While the finer patterns of an electronic circuit are being achieved, the foregoing problem of defects caused by etching still arises even today, which is a major problem in terms of circuit formation.

• [Patent Document 1] Japanese Patent No. 3173511
• [Patent Document 2] Published Patent Application, Japanese Translation of PCT International Application No. 2003-519901
• [Patent Document 3] Japanese Unexamined Patent Application Publication No. 2004-256901
• [Patent Document 4] Japanese Unexamined Patent Application Publication No. 2009-167459

SUMMARY OF THE INVENTION

Problems to be Solved by the Invention

An object of this invention is to provide a method of forming a circuit having favorable wiring linearity while simultaneously inhibiting side etching, which interferes with the achievement of finer pitches of the circuit wiring. The object is achieved by forming a tie-coat layer of the flexible laminate or forming a metal or alloy that is equivalent to the tie-coat layer on a metal conductor layer.

Means for Solving the Problems

In order to achieve the foregoing object, the present invention provides:

1) A method of forming a circuit on a flexible laminate substrate, wherein, when forming a circuit using an adhesiveless flexible laminate which includes a polyimide film as the flexible laminate substrate in which at least one surface thereof is subject to plasma treatment, a tie-coat layer A formed on the polyimide film, a metal conductor layer B formed on the tie-coat layer, and a metal or alloy layer C, which has a lower etching rate than that of copper, formed on the metal conductor layer, photoresist is coated on the metal or alloy layer C, which has a lower etching rate than that of copper, formed on the metal conductor layer, the photoresist is exposed and developed, the layer C other than the circuit forming parts thereof is selectively removed in advance via pre-etching, the conductor layer B is thereafter removed by supplemental etching with leaving the circuit portion, and the photoresist of the circuit portion is further removed so as to form the circuit.

The present invention additionally provides:

2) The method of forming a circuit on a flexible laminate substrate according to 1) above, wherein the layer C formed on the metal conductor layer is a sputter layer selected from one type among nickel, chromium, cobalt, nickel alloy, chromium alloy, and cobalt alloy having a thickness of 1 to 50 nm;
3) The method of forming a circuit on a flexible laminate substrate according to 1) or 2) above, wherein the layer C formed on the metal conductor layer has the same components as the tie-coat layer A;
4) The method of forming a circuit on a flexible laminate substrate according to any one of 1) to 3) above, wherein the tie-coat layer A is a sputter layer selected from one type among nickel, chromium, cobalt, nickel alloy, chromium alloy, and cobalt alloy having a thickness of 5 to 100 nm; and
5) The method of forming a circuit on a flexible laminate substrate according to any one of 1) to 4) above, wherein the metal conductor layer B is copper or copper alloy.

Effect of the Invention

An adhesiveless flexible laminate in which a tie-coat layer A or an equivalent layer C formed above and under a metal conductor layer B yields a superior effect.

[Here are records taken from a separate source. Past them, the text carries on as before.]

/-- An axis's record replaced by one with the same plan, after other operations. -/
theorem putAxis {a : Nat} {x : Axis} (h : PlanKeeps s t) (hx : x.plan = (t.axis a).plan) : PlanKeeps s (t.putAxis a x) := by
  refine h.trans ⟨fun b => ?_⟩
  by_cases hb : a = b
  · subst hb
    exact (congrArg Axis.plan (State.putAxis_axis ..)).trans hx
  · exact congrArg Axis.plan (State.putAxis_axis_ne _ _ hb)

end EachKeeps

theorem State.setHd_plans (s : State) (h st : Nat) : PlanKeeps s (s.setHd h st) := by
  unfold State.setHd
  extract_lets s1
  have h1 : PlanKeeps s s1 := (EachKeeps.refl s).plans (Keeps.wr (m := fieldBits [Reg.STN_HD_STATUS_STATE]) (.refl _ _))
  have h2 : PlanKeeps s (s1.putAxis h { s1.axis h with speed := 0, accel := 0 }) := h1.putAxis rfl
  exact .ite (h1.plans (State.setAx_keeps ..)) (.ite (h2.plans (State.setAx_keeps ..)) h1)

theorem State.focusSweep_plans (s : State) (h : Nat) : PlanKeeps s (s.focusSweep h) := by
  unfold State.focusSweep
  extract_lets x s1 s2
  have h2 : PlanKeeps s s2 := ((EachKeeps.refl s).plans (State.gateHead_keeps ..)).plans (State.gateTrack_keeps ..)
  exact (h2.plans (State.putHead_keeps ..)).trans (State.setHd_plans ..)

theorem State.acquire_plans (s : State) (h : Nat) (r : HReq) : PlanKeeps s (s.acquire h r) := by
  unfold State.acquire
  extract_lets st x
  have h1 : PlanKeeps s ((s.parkGates h).clr Reg.STN_HD_POS_VALID h) :=
    (EachKeeps.refl s).plans (Keeps.clr (m := State.parkGates_mask ||| fieldBits [Reg.STN_HD_POS_VALID]) (Keeps.mono (s.parkGates_keeps h)))
  exact .ite ((h1.plans (State.putHead_keeps ..)).trans (State.focusSweep_plans ..)) (.refl s)

theorem State.mountGo_plans (s : State) (n : Nat) : PlanKeeps s (s.mountGo n) := by
  unfold State.mountGo
  exact .ite (EachKeeps.foldl (fun t h => .ite (State.acquire_plans ..) (.refl t)) (.refl s)) (.refl s)

def State.moveEnded_mask : Nat := State.axAtRest_mask ||| State.sledSettle_mask ||| State.mountGo_mask

theorem gives_axisMoveDone (s : State) (a : Fin 264) (p : Plan) (x : Nat) (hp : (s.axis a).plan = some p) (hend : p.endAt = some x)
    (hcut : p.cut = none) (hst : s.axState a = axMoving) (hgo : s.stepping a = true) (hdoor : s.lib.opening = false) :
    s.gives (.axisMoveDone a) fun t => t.axPos a = signed 32 (unsignedOf 32 p.b) ∧ (t.axis a).plan = none ∧
      t.flag Reg.MOT_AX_CMD_BUSY a = false ∧ x ≤ t.now := by
  let s1 := s.advanceTo x
  let s2 := s1.endPlan a p 0
  let s3 := ((s2.axAtRest a).sledSettle a).mountGo (a / 2)
  have hex : exec (.axisMoveDone a) s = .next s3.openDoor := by
    rw [exec, execAxisMoveDone]
    cases hafter : (s.axis a).after <;>
      simp [hp, hend, hcut, hst, hgo, axMoving, axHoming, s3, s2, s1]
  have k : Keeps State.moveEnded_mask s2 s3 := (State.mountGo_keeps ..).step ((State.sledSettle_keeps ..).step ((State.axAtRest_keeps ..).mono))
  have hplans : PlanKeeps s2 s3 :=
    EachKeeps.trans (((EachKeeps.refl s2).plans (s2.axAtRest_keeps a)).plans (State.sledSettle_keeps ..)) (State.mountGo_plans ..)
  have hlib : s3.lib = s.lib := calc
    s3.lib = s2.lib := k.part .lib (by decide +kernel)
    _ = s1.lib := (s1.endPlan_keeps a p 0).part .lib (by decide +kernel)
    _ = s.lib := (s.advanceTo_keeps x).part .lib (by decide +kernel)
  rw [State.openDoor_of_not_opening (by rw [hlib, hdoor])] at hex
  refine State.gives_of_exec hex ⟨(k.axPos a).trans (s1.endPlan_axPos a p 0), ?_, ?_, ?_⟩
  · rw [hplans.same, s1.endPlan_axis]
    rfl
  · exact (k.flag _ _ (by decide +kernel)).trans (s1.endPlan_busy a p 0)
  · rw [k.now, (s1.endPlan_keeps a p 0).now]
    exact s.le_advanceTo_now x

/-! ### A homing run ends (R506, R507) -/

/-- A homed axis is referenced and at rest, and its event is raised. -/
def State.homedAt (s : State) (a : Nat) (pos : Int) : State :=
  (((((s.wrS Reg.MOT_AX_POS_VALUE a pos).set1 Reg.MOT_AX_STATUS_REF a).putAxis a (s.axis a).atRest).axAtRest a).axDone a 0).raise
    0x0701 [a]

/-- What is left to do with the axis at rest. -/
def State.homedAt_mask : Nat := State.putAxis_mask ||| State.axAtRest_mask ||| State.axDone_mask ||| State.raise_mask

theorem State.homedAt_keeps (s : State) (a : Nat) (pos : Int) :
    Keeps State.homedAt_mask ((s.wrS Reg.MOT_AX_POS_VALUE a pos).set1 Reg.MOT_AX_STATUS_REF a) (s.homedAt a pos) :=
  (State.raise_keeps ..).step ((State.axDone_keeps ..).step ((State.axAtRest_keeps ..).step ((State.putAxis_keeps ..).mono)))

theorem State.homedAt_spec (s : State) (a : Nat) (pos : Int) : (s.homedAt a pos).flag Reg.MOT_AX_STATUS_REF a = true ∧
    (s.homedAt a pos).axPos a = signed 32 (unsignedOf 32 pos) ∧ ((s.homedAt a pos).axis a).plan = none ∧
    (s.homedAt a pos).now = s.now := by
  have k := s.homedAt_keeps a pos
  refine ⟨(k.flag _ _ (by decide +kernel)).trans (State.flag_set1 _ _ (by decide)), ?_, ?_, k.now⟩
  · rw [k.axPos, State.axPos, State.rdS, State.rd_set1_ne _ _ _ _ _ (by decide)]
    exact State.rdS_wrS ..
  · rw [State.homedAt, State.raise_axis, State.axDone_axis, State.axAtRest_axis, State.putAxis_axis]
    rfl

The effect, on the tie-coat layer A side is of being able to improve the adhesion between the polyimide film and the metal layer after thermal aging, whereas on the upper surface side of the metal conductor layer, the effect is of being able to inhibit the side etching when forming a circuit, thus to achieve a high etch factor. The tie-coat layer A or an equivalent layer C, specifically, is selected from one type among nickel, chromium, cobalt, nickel alloy, chromium alloy, and cobalt alloy.

When forming a circuit by etching the metal conductor layer B of the flexible laminate substrate based on the forgoing configuration, it is possible to prevent the occurrence of sagging in the etching process and shorten the time to form a circuit via etching.

In addition, a superior effect of improvement of the linearity of the wiring can be yielded, prior to etching the metal conductor layer B, by way of removing the metal layer, which has a lower etching rate than that of copper, formed immediately above the metal conductor layer B to be etched; specifically, the tie-coat layer A or the equivalent layer (sputter layer) C.

Thus, the present invention yields an effect of providing an adhesiveless flexible laminate for use in electronic circuits in which a circuit with an even more uniform intended circuit width can be formed, etching properties in pattern etching can be improved, and occurrence of short circuits and defective circuit widths be prevented.

BRIEF DESCRIPTION OF THE DRAWINGS

FIG. 1 is an explanatory diagram showing the cross section of an adhesiveless flexible laminate comprising a polyimide film, a tie-coat layer A, a metal conductor layer B and a sputter layer C.

FIG. 2 is an explanatory diagram showing the calculation method of the etch factor.

FIG. 3 is an explanatory diagram showing the processes performed to the adhesiveless flexible laminate; namely, application and exposure/development of the photoresist, pre-etching of the sputter layer, etching of the metal conductive layer, and peeling of the photoresist layer.

FIG. 4 is a diagram showing a state where the width between the circuits of Comparative Example 1 is narrowed.

FIG. 5 is a diagram showing a state of the circuit of Comparative Example 3 where the linearity is subject to disarray.

FIG. 6 is a diagram showing a state of the circuit of Example 2 with superior linearity.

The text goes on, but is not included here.